In Roth, the appellant’s attorney filed an affidavit in support of his petition for leave to appeal to the supreme court pursuant to Supreme Court Rule 315 (177 Ill. 2d R. 315). Roth, 202 Ill. 2d at 491. His affidavit was not notarized. Roth, 202 Ill. 2d at 491-94. The supreme court held that the affidavit had no legal effect and, therefore, the appeal should have been dismissed for the lack of a supporting affidavit. Roth, 202 Ill. 2d at 497. The supreme court explained that “ ‘ “[a]n affidavit is simply a declaration, on oath, in writing sworn to before some person who has authority under the law to administer oaths.” ’ [Citation.]” Roth, 202 Ill. 2d at 493. Thus, statements in writing that have not been sworn to before an authorized person cannot be considered affidavits. Roth, 202 Ill. 2d at 494.

In so ruling, the supreme court explained that Robidoux was *597distinguishable because that case applied only to affidavits filed pursuant to Rule 191(a). Roth, 202 Ill. 2d at 495. The supreme court found that Rule 191 expressly provides what is required of the affidavit but omits any reference to notarization. Roth, 202 Ill. 2d at 496. In contrast, Rule 315 sets forward no specific affidavit requirements. Roth, 202 Ill. 2d at 496. Therefore, the supreme court held that the affidavit requirements under Rule 315 would be the same as the court’s traditional requirements for an affidavit, including a notarization. Roth, 202 Ill. 2d at 496.

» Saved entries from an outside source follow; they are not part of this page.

-- ==== Sys2Proof/Syntax.lean ====
section
/-! DEFINITION. The commands of the Diral 5120: one constructor for each row of the table of operations and events. The operands are the model's own (the table gives none): which tile, channel, partition or thread acts, the value written, and what the world outside answers. -/

namespace Sys2Proof

/-- A sideband marker as it fared (R274): how long it took to the tile, and its echo back, in ps. -/
structure MarkerTrip where
  down : Nat
  up : Nat
  deriving DecidableEq, Repr

/-- What the micro-routine of a Diral 2560 instruction makes of a D2 thread (R191): registers, time registers, the low five bits of SCR_STATUS, bytes stored to data memory, the next PC, and whether it is one of the 2560's switching instructions. Its instruction set is laid down in the manual of that part. -/
structure D2Effect where
  g : List (Fin 32 × W64)
  t : List (Fin 8 × RWord)
  flags : BitVec 5
  stores : List (Fin 262144 × Byte)
  pc : BitVec 21
  switching : Bool
  deriving DecidableEq, Repr

/-- What befalls a member at its control store (R261, R262): a parity error strikes the microword it fetches, the next address after one is bad, or the member goes through the microword at its microaddress, with whether COND holds. -/
inductive MicroEvt where
  | parity
  | badAddr
  | cycle (cond : Bool)
  deriving DecidableEq, Repr
/-- A write of a register: the master that makes it, 8 for the access port of the TAP (R8), and the value. -/
structure MasterWrite where
  m : Fin 9
  v : W64
  deriving DecidableEq, Repr

/-- The uncorrectable errors of R302. -/
inductive PcieErr where
  | poisoned | timeout | completerAbort | unexpected | overflow | malformed | ecrc | unsupported | dataLink
  deriving DecidableEq, Repr

/-- How a read that the 5120 issued to the host fails (R302, R323): a completion with UR or CA status, none in time, or a poisoned one. -/
inductive HostErr where
  | ur | ca | timeout | poisoned
  deriving DecidableEq, Repr

/-- A read of a ring that fails (R231): which of the outstanding ones, and how. -/
structure FetchErr where
  read : Fin 4
  err : HostErr
  deriving DecidableEq, Repr

/-- What an image carries for a member's control store (R264): LEVEL, ARB, its identity (R254), the match entries and the microwords. -/
structure PatchImage where
  level : Nat
  arb : Nat
  ident : Nat
  entries : List (Nat × Nat)
  words : List Nat
  deriving DecidableEq, Repr

/-- An edge at an input pin (R281): the root period after the CORE edge at which the new level is first seen, and for how many root periods it persists. -/
structure PinEdge where
  k : Fin 5
  held : Byte
  deriving DecidableEq, Repr

/-- The address of an access that the Lattice refuses (R312), and the channel of the DMA engine where M1 is the master. -/
structure LatAddr where
  addr : BitVec 48
  chan : Fin 16
  deriving DecidableEq, Repr

/-- A granted access that waits for its target (R310), and for how many CORE cycles it has waited. -/
structure LatWait extends LatAddr where
  waited : BitVec 32
  deriving DecidableEq, Repr

/-- The causes of R323: an error response of the Lattice, a failed host access, an uncorrectable word on the chip with its BAR2 offset. -/
inductive DmaErr where
  | lattice
  | host (e : HostErr)
  | uncorrectable (w : BitVec 26)
  deriving DecidableEq, Repr

/-- A configuration write that acts on what a function does (R293, R295 to R297, R301, R302): Bus Master Enable, the D-state, Memory Space Enable, MSI-X Enable, Function Mask, Max_Read_Request_Size and Max_Payload_Size as 128 bytes times a power of two, a BAR word; of AER an error whose status is cleared, its severity changed from the default or back, or its mask, and ECRC generation and checking; the Completion Timeout Value; of the PF also VF Enable with NumVFs, the System Page Size as 4 KiB times a power of two, and a word of VF BAR0. -/
inductive CfgItem where
  | maxPayload (n : Fin 3)
  | bar (i : Fin 6) (w : W32)
  | aerClear (e : PcieErr)
  | aerCorClear
  | aerSeverity (e : PcieErr) (change : Bool)
  | bme (on : Bool)
  | d3hot (on : Bool)
  | mse (on : Bool)
  | msixEnable (on : Bool)
  | functionMask (on : Bool)
  | maxRead (n : Fin 6)
  | sriov (enable : Bool) (numVfs : Fin 64)
  | timeoutRange (v : Fin 16)
  | aerMask (e : PcieErr) (on : Bool)
  | ecrc (generate check : Bool)
  | pageSize (n : Fin 5)
  | vfBar (i : Fin 2) (w : W32)
  deriving DecidableEq, Repr

/-- A received request (R303): a memory read of n bytes or a memory write at an offset of a BAR (0, 2 or 4), poisoned or not; a memory request outside every BAR, posted or not; an AtomicOp or I/O request; a read of a double word of configuration space, or a configuration write; an error of R302, or a correctable one, that the endpoint detects at a function. A read of a register carries whether its target times out on the Lattice; a write carries what host memory holds for the frame-ring doorbells in it. -/
inductive PcieReq where
  | read (bar : Fin 5) (off : BitVec 26) (n : Fin 4097) (timeout : Bool)
  | write (bar : Fin 5) (off : BitVec 26) (data : List Byte) (poisoned : Bool) (mem : List (List Byte × List Byte))
  | outside (posted : Bool)
  | atomic
  | io
  | config (reg : BitVec 10)
  | configWrite (x : CfgItem)
  | error (e : PcieErr)
  | correctable
  deriving DecidableEq, Repr

/-- A stage of trimming (R389 to R391), with what the calibration controller measures: start, the GO of CAL_CMD; the references as a tile measures them against its bandgap (VREF_EXT in uV, the IREF_SET current in pA), whether the tile-level trims stay in range, and the 14 tile words from offset 0x3000 on; an input disconnected, and its trims; an AO's OFS; the tile temperature, which ends a tile; the next channel of TRIM_AO at its low code, at its high code, and its trims, with whether a limit was met. -/
inductive TrimOp where
  | start
  | refs (vref iref : W32) (inRange : Bool) (words : List W32)
  | miBegin (m : Mi)
  | miDone (m : Mi) (ofs gain : Byte)
  | aoOfs (a : Ao) (ofs : Byte)
  | tcal (v : BitVec 16)
  | aoBegin (t : Tile)
  | aoSecond (t : Tile)
  | aoDone (t : Tile) (ofs gain : Byte) (limit : Bool)
  deriving DecidableEq, Repr

/-- What the structural test measures at a site (R406): its resistance in ohm to its Kelvin sense and to AGND, its voltage in mV at 10 uA, and how far its neighbours rise in mV in the bridge pass: those before and after it along its depth line, and those in the lines before and after. -/
structure OsMeas where
  site : Fin 6400
  kelv : BitVec 32
  gnd : BitVec 32
  mv : BitVec 16
  prev : BitVec 16
  succ : BitVec 16
  left : BitVec 16
  right : BitVec 16
  deriving DecidableEq, Repr

/-- What the structural test measures in a tile (R406): at the sites listed, and the same at every other. -/
structure OsRun where
  sites : List OsMeas
  rest : OsMeas
  deriving DecidableEq, Repr

/-- The data register of UNLOCK (R408): Capture-DR with the nonce it takes, or Update-DR with a signature. -/
inductive UnlockOp where
  | capture (nonce : BitVec 256)
  | submit (sig : BitVec 768)
  deriving DecidableEq, Repr

/-- A register of a thread (R409). -/
inductive ThrReg where
  | g (n : Fin 32)
  | t (n : Fin 8)
  | scr (n : BitVec 10)
  deriving DecidableEq, Repr
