/-- DPC_LIM (R376, 14). -/
def R.DPC_LIM : Reg :=
  { id := 299, addr := 0x11010, bytes := 4, scope := .aon, si := 0x40, ni := 8, rw := 0xFFFF, rst := fun i _ => (Config.dpcOcl [] i).zeroExtend 96 }
def F.DPC_LIM_OCL : Fld := ⟨R.DPC_LIM, 0, 16⟩

/-- THM_IS7_THR (R394, 15). -/
def R.THM_IS7_THR : Reg :=
  { id := 300, addr := 0x8083C, bytes := 4, scope := .aon, rw := 0xFFFFFFFF, rst := fun _ _ => 0x6E00640 }
def F.THM_IS7_THR_WARN : Fld := ⟨R.THM_IS7_THR, 0, 16⟩
def F.THM_IS7_THR_CRIT : Fld := ⟨R.THM_IS7_THR, 16, 16⟩

def regList0 : List Reg :=
  [R.MI_SQ_CTL, R.MI_SQ_WR, R.MI_SQ_RD, R.MI_SQ_STAT, R.MI_SQ_DROP, R.RTU_STAT, R.RTU_PCFG, R.RTU_PCTL, R.RTU_PSTAT, R.RTU_PLAN, R.RTU_LAST_CMT, R.RTU_COLL, R.RTU_ROT_CFG, R.RTU_ROT_CTL, R.RTU_ROT_STAT, R.RTU_ROT_CNT, R.RTU_ROT_SKIPCYC, R.RTU_ROT_CYC, R.RTU_ROT_LRN, R.RTU_ROT_LAM, R.RTU_ROT_LSTAT, R.RTU_ROT_BUF, R.SEQ_STAT, R.SEQ_DMWIN_ADDR, R.SEQ_DMWIN_DATA, R.SEQ_TRC_CTL, R.SEQ_TRC_WR, R.SEQ_THR_CTL, R.SEQ_THR_STAT, R.SEQ_THR_PC, R.SEQ_THR_CODE, R.SEQ_THR_MODE, R.SEQ_THR_NPC, R.SEQ_THR_NCODE, R.SEQ_THR_SWP, R.BRS_RQ_BASE, R.BRS_CQ_BASE, R.BRS_RING_CFG, R.BRS_RING_SIZE, R.BRS_RQ_PI]
def regList1 : List Reg :=
  [R.BRS_RQ_CI, R.BRS_CQ_PI, R.BRS_CQ_CI, R.BRS_RING_CTL, R.BRS_RING_STAT, R.BRS_RING_CNT, R.BRS_RING_CFG2, R.BRS_RING_FQ, R.BRS_QUANTUM, R.BRS_ETYPE, R.BRS_STAT, R.BRS_FRM_A, R.BRS_FRM_B, R.BRS_PORT_CFG, R.BRS_PORT_BUDGET, R.BRS_PORT_SLOT, R.BRS_PORT_STAT, R.BRS_PORT_Q, R.BRS_PORT_ADM, R.BRS_PORT_CNT, R.BRS_MP_CFG, R.BRS_MP_CIR, R.BRS_MP_PIR, R.BRS_MP_BKT, R.BRS_SP_CFG, R.BRS_SP_RATE, R.BRS_SVC_CFG, R.BRS_SVC_STAT, R.SEQ_LEASE_CFG, R.LE_LEASE_CFG, R.SEQ_LEASE_CTL, R.LE_LEASE_CTL, R.SEQ_LEASE_STAT, R.LE_LEASE_STAT, R.SEQ_CMP_CNT, R.LE_CMP_CNT, R.SEQ_COMPARES, R.LE_COMPARES, R.SEQ_MEMBER_CTL, R.LE_MEMBER_CTL]
def regList2 : List Reg :=
  [R.SEQ_MEMBER_STAT, R.LE_MEMBER_STAT, R.SEQ_HEALTH, R.LE_HEALTH, R.SEQ_PATCH, R.LE_PATCH, R.SEQ_PATCH_INFO, R.LE_PATCH_INFO, R.SEQ_DIGEST, R.LE_DIGEST, R.TB_CTL, R.TB_STAT, R.TB_INC, R.TB_NOW, R.TB_SET, R.TB_OFF, R.TB_AMRATE, R.TB_TPO_CTL, R.TB_TPO_STAT, R.TB_TPO_START, R.TB_TPO_PER, R.TB_TPO_WID, R.TB_TCI_CTL, R.TB_TCI_STAT, R.TB_TCI_TS, R.TB_SYNC_STAT, R.TB_SYNC_R, R.TB_SYNC_F, R.SP_CFG, R.SP_MAXFRM, R.SP_STAT, R.SP_MAC_LO, R.SP_MAC_HI, R.SP_MCAST, R.SP_TXASYM, R.SP_RXASYM, R.SP_TC_CTL, R.SP_TXR_BASE, R.SP_RXR_BASE, R.SP_FR_SIZE]
def regList3 : List Reg :=
  [R.SP_TXR_PI, R.SP_TXR_CI, R.SP_RXR_PI, R.SP_RXR_CI, R.SP_FR_CTL, R.SP_TSQ_STAT, R.SP_TSQ_TS, R.SP_RX_FRAMES, R.SP_RX_BAD, R.SP_RX_NOBUF, R.SP_FWD_DROP, R.SP_TX_FRAMES, R.LAT_STARVE, R.LAT_TMO, R.LAT_PRI, R.LAT_STAT, R.LAT_ERR_INFO, R.LAT_PCI_STAT, R.LAT_MBOX_PEND, R.LAT_MBOX_VEC, R.LAT_VF_RING, R.LAT_VF_VEC, R.LAT_VF_STAT, R.LAT_VF_MBIN, R.LAT_VF_MBOUT, R.LAT_VFR_ID, R.LAT_VFR_ID2, R.LAT_VFR_STAT, R.LAT_VFR_MBCTL, R.DMA_CH_DESC, R.DMA_CH_CTL, R.DMA_CH_CFG, R.DMA_CH_STAT, R.DMA_CH_NEXT, R.DMA_CH_CUR, R.DMA_CH_BYTES, R.DMA_STAT, R.EVT_CH, R.EVT_VEC, R.EVT_CHSTAT]
def regList4 : List Reg :=
  [R.EVT_FLAG, R.EVT_RAISE, R.EVT_GRP, R.EVT_STAT, R.EVT_GRPCTL, R.EVT_PIN, R.EVT_OUT, R.EVT_CONS, R.EVT_PERM_WATCH, R.EVT_PERM_RAISE, R.FLT_STAT, R.FLT_FIRST, R.FLT_FIRST_TIME, R.FLT_CFG, R.FLT_SOFT, R.FLT_CE_THR, R.FLT_FENCE_CTL, R.FLT_FENCE_STAT, R.FLT_FENCED_PT, R.FLT_FENCED_X, R.FLT_FENCED_LE, R.FLT_FENCED_VF, R.FLT_FRZ_CTL, R.FLT_FRZ_STAT, R.FLT_FRZ_DUR, R.FLT_REACT, R.FLT_INFO, R.TL_FSUM, R.TL_FMASK, R.TL_FSTAT, R.GLB_ID, R.GLB_DEVID, R.GLB_MODE, R.GLB_BOOT_STAT, R.GLB_CTL, R.GLB_PMODE, R.GLB_MCMD_CTL, R.GLB_MCMD_RES, R.GLB_MCMD_ARG, R.PWR_STAT]
def regList5 : List Reg :=
  [R.PWR_VHTR_CFG, R.PWR_VHTR_ILIM, R.PWR_HDISS_CAP, R.PWR_VHTR_LOAD, R.PWR_CHARGE_BUDGET, R.THM_TD_CFG, R.THM_TD_NBR, R.THM_TD_THR, R.THM_TD_VAL, R.THM_TD_STAT, R.THM_IS_VAL, R.THM_IS_THR, R.THM_CTL, R.THM_STAT, R.THM_BOSC, R.THM_TBL_R, R.THM_TBL_T, R.CAL_VREF, R.CAL_RSET, R.CAL_CMD, R.CAL_STAT, R.CAL_TWIN_ADDR, R.CAL_TWIN_DATA, R.CAL_TSTAT, R.CAL_TTEMP, R.TST_STAT, R.TST_PCIE_TMO, R.TST_UPAT, R.TST_UPLEN, R.TST_DBG, R.TST_LCFG, R.TST_LSTAT, R.TST_LERR, R.TST_LBITS, R.AO_CFG, R.AO_SHD, R.AO_ACT, R.AO_DIR, R.AO_RB, R.AO_STAT]
def regList6 : List Reg :=
  [R.AO_SUP_CTL, R.AO_TILE_STAT, R.AO_TOL, R.AO_FAST, R.AO_FLT_SUM, R.AO_LIM_SUM, R.CAR_ENTRY, R.CAR_STAT, R.CAR_CE_CNT, R.CAR_UE_CNT, R.MI_CFG, R.MI_LAST, R.MI_BIAS, R.MI_TILE_STAT, R.MI_FOCUS_CTL, R.MI_SCAN_CTL, R.MI_SCAN_PER, R.MI_SCAN_STAT, R.MI_SCAN, R.MI_FOC, R.LE_CTL, R.LE_BUDGET, R.LE_LOAD_CUR, R.LE_LOAD_PRO, R.LE_FOCUS, R.LE_FOCUS_STAT, R.LE_DITHER, R.LE_STAT, R.LE_ERR_INFO, R.LE_OVC_LOAD, R.LE_CMD, R.LE_LOCK_SUM, R.LE_RAIL_SUM, R.LE_FAULT_SUM, R.AO_QSUM, R.AO_CMT_STAT, R.AO_PC_STAT, R.TL_TSTAT, R.TST_STIM_CTL, R.TST_STIM_STAT]
def regList7 : List Reg :=
  [R.TST_STIM_CYC, R.TST_SE0, R.TST_SE1, R.TST_RE0, R.TST_RE1, R.TST_RE2, R.TST_RE3, R.TST_OS_CTL, R.TST_OS_STAT, R.TST_OS_MAP, R.CAR_WR_CNT, R.FLT_RST_CAUSE, R.PWR_SEQ_CFG, R.PWR_SEQ_STAT, R.PWR_VPIC_CFG, R.DPC_CFG, R.DPC_VSET, R.DPC_STAT, R.DPC_MEAS, R.DPC_LIM, R.THM_IS7_THR]

/-- Every register of the spec, in the order of the identifiers. -/
def regList : List Reg :=
  regList0 ++ regList1 ++ regList2 ++ regList3 ++ regList4 ++ regList5 ++ regList6 ++ regList7

end Sys2Proof.Machine
end

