/-- The charge of one context in 1/256 lane-cycle per us, rounded up (R106). An outer that two inner contexts name in one load is charged once, at the rate of the lowest channel. [DESIGN CHOICE: log 249] -/
def State.ctxCharge (s : State) (pro : Bool) (lrn : Nat → Bool) (a : Nat) : Nat :=
  let b := s.loadBank pro a
  let law := s.cg b a C.LAW
  if !s.ona F.AO_CFG_OWNED a || law = 0 then 0
  else
    let t := aoTile a
    let inner := (List.range 1280).find? (fun i =>
      let x := t * 1280 + i
      s.con (s.loadBank pro x) x C.LINKEN && s.cg (s.loadBank pro x) x C.LINKK = aoChan a)
    match inner with
    | some i =>
      let x := t * 1280 + i
      let bx := s.loadBank pro x
      ceilDiv (s.ctxCost pro a lrn * 64000) (s.cg bx x C.MININT * s.outerM bx x)
    | none => if law = 3 then 0 else ceilDiv (s.ctxCost pro a lrn * 64000) (s.cg b a C.MININT)

/-- The focus reserve in 1/256 lane-cycle per us; SLOTS above 128 acts as 128 (R106). -/
def focusReserve (slots fcost : Nat) : Nat := min slots 128 * fcost * 4000

/-- The load of a tile, current or prospective (R106, R108). -/
def State.loadWith (s : State) (pro : Bool) (t : Nat) (lrn : Nat → Bool) : Nat :=
  ((s.ownedAos.filter (fun a => aoTile a = t)).map (s.ctxCharge pro lrn)).sum + focusReserve (s.g F.LE_FOCUS_SLOTS t) (s.g F.LE_FOCUS_FCOST t)
def State.load (s : State) (pro : Bool) (t : Nat) : Nat := s.loadWith pro t s.learning
/-- The usable budget: 29,440 lane-cycles per us (R106). -/
def leBudget : Nat := 29440 * 256

/-! ### Units (R90, R105, R108, R109) -/

/-- Who writes a context; the numbers are those of LE_ERR_INFO.SRC. -/
def srcHost : Nat := 0
def srcStaging : Nat := 1
def srcLawSet : Nat := 2
def srcReg : Nat := 3

def State.leErr (s : State) (a bank src code : Nat) : State :=
  let t := aoTile a
  let s := if src = srcReg then s else (s.put F.LE_ERR_INFO_K (aoChan a) t).put F.LE_ERR_INFO_BANK bank t
  (s.put F.LE_ERR_INFO_SRC src t).put F.LE_ERR_INFO_CODE code t

/-- LE_OVERCOMMIT with the tile and LE_ERR_INFO[15:0] (R340). -/
def State.leOvercommit (s : State) (t load : Nat) : State :=
  ((s.put F.LE_STAT_OVERCOMMIT 1 t).put F.LE_OVC_LOAD_LOAD load t).raise 6 (t + (s.word R.LE_ERR_INFO t).toNat % 65536 * 65536)

/-- The check of R90 that a unit fails, as LE_ERR_INFO.CODE; s holds the unit as it would stand, law says whether it writes LAW. [DEDUCED: log 37; DESIGN CHOICE: log 215, 216] -/
def State.unitCheck (s : State) (bank a : Nat) (lawWritten : Bool) : Option Nat :=
  let law := s.cg bank a C.LAW
  let p := s.ga F.AO_CFG_PART a
  let t := aoTile a
  let k := s.cg bank a C.LINKK
  let outer := t * 1280 + k
  if law ≥ 6 || s.cg bank a C.MC = 7 then some 1
  else if law != 0 && s.cg bank a C.MININT < 16 then some 1
  else if s.ona F.AO_CFG_OWNED a && (s.ctxMis bank a).any (fun m =>
      s.on F.MI_CFG_OWNED (miTile m) (miPos m) && s.g F.MI_CFG_PART (miTile m) (miPos m) != p) then some 2
  else if s.con bank a C.LINKEN && (k ≥ 1280 || k = aoChan a || !s.ona F.AO_CFG_OWNED outer
      || s.ga F.AO_CFG_PART outer != p || s.con bank outer C.LINKEN
      || (s.innersOf bank t k).any (fun i => i != aoChan a) || law = 3) then some 3
  else if (List.range 8).any (fun n => s.con bank a (C.XTEN n) && s.cg bank a (C.XTK n) ≥ 1280) then some 1
  else if lawWritten && law = 5 && s.pm p != 3 then some 4
  else none

/-- A neighbour in the same bank has dither of the same tone (R105). -/
def State.toneClash (s : State) (bank a : Nat) : Bool :=
  s.cg bank a C.DAMP != 0 && (List.range 8).any (fun n =>
    let x := aoTile a * 1280 + s.cg bank a (C.XTK n)
    s.con bank a (C.XTEN n) && s.cg bank x C.DAMP != 0 && s.cg bank x C.DTONE = s.cg bank a C.DTONE)

/-- Writes bytes of one context; the bits that only the engine writes keep their value, and reserved bits are stored as written (R84, R86). -/
def State.ctxBytes (s : State) (bank a off : Nat) (bs : List Byte) : State :=
  match bs with
  | [] => s
  | b :: t =>
    State.ctxBytes (if 128 ≤ off then s
      else
        let k := ctxAddr bank a + off
        { s with mem := Memory.wr s.mem k ((Memory.rd s.mem k &&& engineBits off) ||| (b &&& ~~~engineBits off)) }) bank a (off + 1) t

/-- One unit (R90): the bytes of one context from one writer, checked and applied whole; true if it was applied. A bank S unit from staging or LAW.SET marks the context staged; any unit in bank A starts its sweep anew. [DEDUCED: log 37; DESIGN CHOICE: log 39, 216, 219, 243, 250] -/
def State.ctxUnit (s : State) (bank a off : Nat) (bs : List Byte) (src : Nat) (mark : Bool) : State × Bool :=
  let t := aoTile a
  let s1 := s.ctxBytes bank a off bs
  let s1 := if mark then s1.updCs a (fun c => { c with staged := true }) else s1
  match s1.unitCheck bank a (src != srcStaging && off ≤ 4 && 4 < off + bs.length) with
  | some code => ((s.leErr a bank src code).put F.LE_STAT_LAW_ERR 1 t, false)
  | none =>
    if s1.load false t > leBudget || s1.load true t > leBudget then
      ((s.leErr a bank src 0).leOvercommit t (max (s1.load false t) (s1.load true t)), false)
    else
      let s2 := if s1.toneClash bank a then (s1.leErr a bank src 5).put F.LE_STAT_TONE_CLASH 1 t else s1
      let s2 := if bank = 0 then (s2.updCs a (fun c => { c with swept := false, started := false, slot := c.slot && s2.miFocused (s2.cg 0 a C.MI1) })).ctxRefresh a |>.outerSettle (s.outerOf a) else s2
      (s2, true)

/-- The conditions under which a context leaves FAULT (R112). -/
def State.mayRestart (s : State) (a : Nat) : Bool :=
  s.ona F.AO_CFG_OWNED a && !s.ona F.AO_STAT_FAULT a && !s.tileFenced (aoTile a) && !s.partFenced (s.ga F.AO_CFG_PART a)

end Sys2Proof.Machine
end

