-- ==== Sys2Proof/Certificates/Slice0/Obligations.lean ====
section
/-! DEFINITION. The statements for the provers: what a command does, by the rules of the spec. Each clause of a statement names the conditions on the state and the operands under which the command has the effect stated, as an equation for the whole next state or as what holds of it. -/

open Sys2Proof Sys2Proof.Machine

/-- A step carries out the command at the front of the queue. Parts of it are the model's choices: log entries 5, 15. -/
def Obligations.StepFront : Prop :=
  (∀ (c : Instr) (rest : List Instr) (s : State),
    step { s with pending := c :: rest } = exec c { s with pending := rest }) ∧
  (∀ (s : State),
    s.pending = [] →
    step s = .next s.tick)

/-- Tile Links: a frame that fails, its retries, the watchdog, training and a tile's power-up. Parts of it are the model's choices: log entries 15, 22, 30, 92, 158, 189. -/
def Obligations.TileLinks : Prop :=
  (∀ (s : State) (t : Tile),
    s.Ready →
    (s.tl t).linkUp = true →
    (s.tl t).badFrame = false →
    exec (.tileLinkCrcFail t) s = .next (s.updTl t (fun x => { x with badFrame := true, retry := 0 }))) ∧
  (∀ (s : State) (t : Tile),
    s.Ready →
    (s.tl t).badFrame = true →
    exec (.tileLinkRetry t true) s = .next (s.updTl t (fun x => { x with badFrame := false, retry := 0 })) ∧
    ((s.tl t).retry + 1 < 8 → exec (.tileLinkRetry t false) s = .next (s.updTl t (fun x => { x with retry := x.retry + 1 }))) ∧
    ((s.tl t).retry = 7 → exec (.tileLinkRetry t false) s = .next ((s.linkDown t).loseBursts t).settle)) ∧
  (∀ (s : State) (t : Tile),
    s.Ready →
    s.tileLanesOn t = false →
    exec (.tileWatchdogExpiry t) s = .next (((s.parkTile t).updTl t (fun x => { x with wdog := true, told := false })).askFence 1 t false).settle) ∧
  (∀ (s : State) (t : Tile) (b r v : State),
    s.Ready →
    (s.tl t).linkUp = false →
    (s.tl t).powered = true →
    s.tileLanesOn t = false →
    (b = (let u := s.updTl t (fun x => { x with linkUp := true, badFrame := false, retry := 0 }); ({ u with tm.reps := Map.upd u.tm.reps t {} (fun y => { y with due := u.cycle }) } : State))) →
    (r = (if (s.tl t).needReinit then b.tileReinit t else b)) →
    (v = (r.updTl t (fun x => { x with told := true })).fsum t 5) →
    ((r.tl t).wdog = false ∨ (r.tl t).told = true → exec (.tileLinkTrained t) s = .next r.settle) ∧
    ((r.tl t).wdog = true → (r.tl t).told = false → bitOf (v.g F.FLT_FENCED_PT_TILE) t = false → v.flt.fences = [] →
      exec (.tileLinkTrained t) s = .next (v.askFence 1 t false).settle) ∧
    ((r.tl t).wdog = true → (r.tl t).told = false → bitOf (v.g F.FLT_FENCED_PT_TILE) t = true → exec (.tileLinkTrained t) s = .next v.settle)) ∧
  (∀ (s : State) (t : Tile),
    exec (.tilePowerUp t) s = .next ((s.tileOn t).tileReinit t).settle)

We believe that Roth sets forward the state of the law in Illinois as to what is required in an affidavit and that Robidoux presents an exception to this law. Thus, unless otherwise provided for by a specific supreme court rule or statutory authorization, an affidavit must be notarized to be valid. See Roth, 202 Ill. 2d at 496. Here, the defendant’s affidavits at issue were filed pursuant to the Act. The Act sets forth no such specific affidavit requirements. See 725 ILCS 5/122 — 1 et seq. (West 2000). Thus, an affidavit filed pursuant to the Act must be notarized to be valid. See Roth, 202 Ill. 2d at 496.

In the present case, the defendant alleged in his postconviction petition that he received the ineffective assistance of counsel because his counsel misinformed him about the effect of a guilty plea on his immigration status. The defendant also alleged that he was not properly admonished that he had the right to consult with Polish authorities concerning his arrest. None of these allegations are supported by the record. Thus, the defendant was required to support these allegations with sworn affidavits. See Johnson, 183 Ill. 2d at 191. However, none of the defendant’s affidavits were notarized or sworn before anyone who has authority under the law to administer oaths. See Roth, 202 Ill. 2d at 493. Consequently, the affidavits the defendant filed had no legal effect. See Roth, 202 Ill. 2d at 497. As the defendant’s postconviction petition was not supported by the record or any valid affidavits, the trial court properly dismissed his petition without an evidentiary hearing. See Johnson, 183 Ill. 2d at 191.

For the foregoing reasons, the judgment of the circuit court of Du Page County is affirmed.

Affirmed.

HUTCHINSON, PJ., and CALLUM, J., concur.